Plymouth is a town in Juneau County, Wisconsin, United States. The population was 578 at the 2020 census.

==Geography==
According to the United States Census Bureau, the town has a total area of 34.6 square miles (89.6 km^{2}), of which 34.6 square miles (89.5 km^{2}) is land and 0.04 square miles (0.1 km^{2}) (0.06%) is water.

==Demographics==
As of the census of 2000, there were 639 people, 244 households, and 183 families residing in the town. The population density was 18.5 people per square mile (7.1/km^{2}). There were 306 housing units at an average density of 8.9 per square mile (3.4/km^{2}). The racial makeup of the town was 100% White.

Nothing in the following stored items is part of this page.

-- ==== Sys2Proof/Laws/Settings.lean ====
section
/-! SUPPORT. What a grant makes of the staged settings and bindings (R102 to R106), said once. -/

namespace Sys2Proof.Machine

/-- The staged settings become live, with their cuts, and the staged record is emptied (R102, R103). -/
theorem Apportioner.applyStaged_settingsTaken (a : Apportioner) : settingsTaken a a.applyStaged := by
  refine ⟨rfl, rfl, rfl, rfl, rfl, fun u => ?_, fun c => ?_, fun p => ?_⟩
  · simp [Apportioner.applyStaged, Apportioner.writeSettings, FlowSettings.write]
  · simp [Apportioner.applyStaged, Apportioner.writeSettings, FlowSettings.write]
  · simp only [Apportioner.applyStaged, Apportioner.writeSettings, FlowSettings.write, Fin.getElem_fin,
      mapTable_getElem]
    cases a.staged.passes[p.val].max <;> simp [PassSettings.cutSafe, cutTo]

/-- The bindings after the cuts that go with the staged settings (R103). -/
theorem Apportioner.applyStaged_binding (a : Apportioner) (p : PassId) :
    a.applyStaged.bindings[p] =
      { a.bindings[p] with
        setpoint := cutTo a.staged.passes[p].max a.bindings[p].setpoint
        staged := a.bindings[p].staged.map fun e => (e.1, cutTo a.staged.passes[p].max e.2) } := by
  simp only [Apportioner.applyStaged, Apportioner.writeSettings, FlowSettings.write, Fin.getElem_fin,
    mapTable_getElem]
  cases a.staged.passes[p.val].max <;> cases h : a.bindings[p.val].staged <;> simp [PassBinding.cut, cutTo, h]
  all_goals rw [← h]

/-- At a grant the bindings are settled over the cut ones (R106). -/
theorem Apportioner.atGrant_binding (a : Apportioner) (p : PassId) :
    a.atGrant.bindings[p] = a.applyStaged.bindings[p].settle := by
  simp [Apportioner.atGrant, Apportioner.chooseInflow, Apportioner.ageInflow, Apportioner.settleBindings]

@[simp] theorem Apportioner.atGrant_live (a : Apportioner) : a.atGrant.live = a.applyStaged.live := rfl
@[simp] theorem Apportioner.atGrant_staged (a : Apportioner) : a.atGrant.staged = .none := rfl
@[simp] theorem Apportioner.atGrant_delivered (a : Apportioner) : a.atGrant.delivered = a.delivered := rfl
@[simp] theorem Apportioner.atGrant_heldInflow (a : Apportioner) : a.atGrant.heldInflow = a.heldInflow := rfl
@[simp] theorem Apportioner.atGrant_reportMarker (a : Apportioner) : a.atGrant.reportMarker = false := rfl
@[simp] theorem Apportioner.atGrant_age (a : Apportioner) :
    a.atGrant.age = if a.reportMarker then 0 else min (a.age + 1) Config.maxAge := rfl

/-- What the computation of an edge leaves of the apportioner (R106, R110, R116, R122). -/
theorem Apportioner.take_binding (r : IntervalRecord) (a : Apportioner) (p : PassId) :
    (a.take r).bindings[p] =
      if a.bindings[p].live = .manualPulse then { a.bindings[p] with pulse := true } else a.bindings[p] := by
  simp [Apportioner.take, Apportioner.markPulses]

theorem Apportioner.take_binding_live (r : IntervalRecord) (a : Apportioner) (p : PassId) :
    (a.take r).bindings[p].live = a.bindings[p].live := by
  rw [Apportioner.take_binding]
  split <;> rfl

theorem Apportioner.take_delivered (r : IntervalRecord) (a : Apportioner) (p : PassId) :
    (a.take r).delivered[p] = r.passes[p].delivered := by
  simp [Apportioner.take]

@[simp] theorem Apportioner.take_live (r : IntervalRecord) (a : Apportioner) : (a.take r).live = a.live := rfl
@[simp] theorem Apportioner.take_staged (r : IntervalRecord) (a : Apportioner) : (a.take r).staged = a.staged := rfl
@[simp] theorem Apportioner.take_record (r : IntervalRecord) (a : Apportioner) : (a.take r).record = some r := rfl
@[simp] theorem Apportioner.take_age (r : IntervalRecord) (a : Apportioner) : (a.take r).age = a.age := rfl
@[simp] theorem Apportioner.take_heldInflow (r : IntervalRecord) (a : Apportioner) :
    (a.take r).heldInflow = a.heldInflow := rfl
@[simp] theorem Apportioner.take_reportMarker (r : IntervalRecord) (a : Apportioner) :
    (a.take r).reportMarker = a.reportMarker := rfl
@[simp] theorem Apportioner.take_fallbackFlag (r : IntervalRecord) (a : Apportioner) :
    (a.take r).fallbackFlag = a.fallbackFlag := rfl

end Sys2Proof.Machine
end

There were 244 households, out of which 27.5% had children under the age of 18 living with them, 68% were married couples living together, 4.5% had a female householder with no husband present, and 24.6% were non-families. 19.7% of all households were made up of individuals, and 8.2% had someone living alone who was 65 years of age or older. The average household size was 2.62 and the average family size was 3.04.

In the town, the population was spread out, with 24.7% under the age of 18, 6.1% from 18 to 24, 23.2% from 25 to 44, 30.2% from 45 to 64, and 15.8% who were 65 years of age or older. The median age was 42 years. For every 100 females, there were 113 males. For every 100 females age 18 and over, there were 112.8 males.

The median income for a household in the town was $44,271, and the median income for a family was $50,750. Males had a median income of $30,536 versus $22,153 for females. The per capita income for the town was $21,996. About 6.1% of families and 8.2% of the population were below the poverty line, including 16.4% of those under age 18 and 3.1% of those age 65 or over.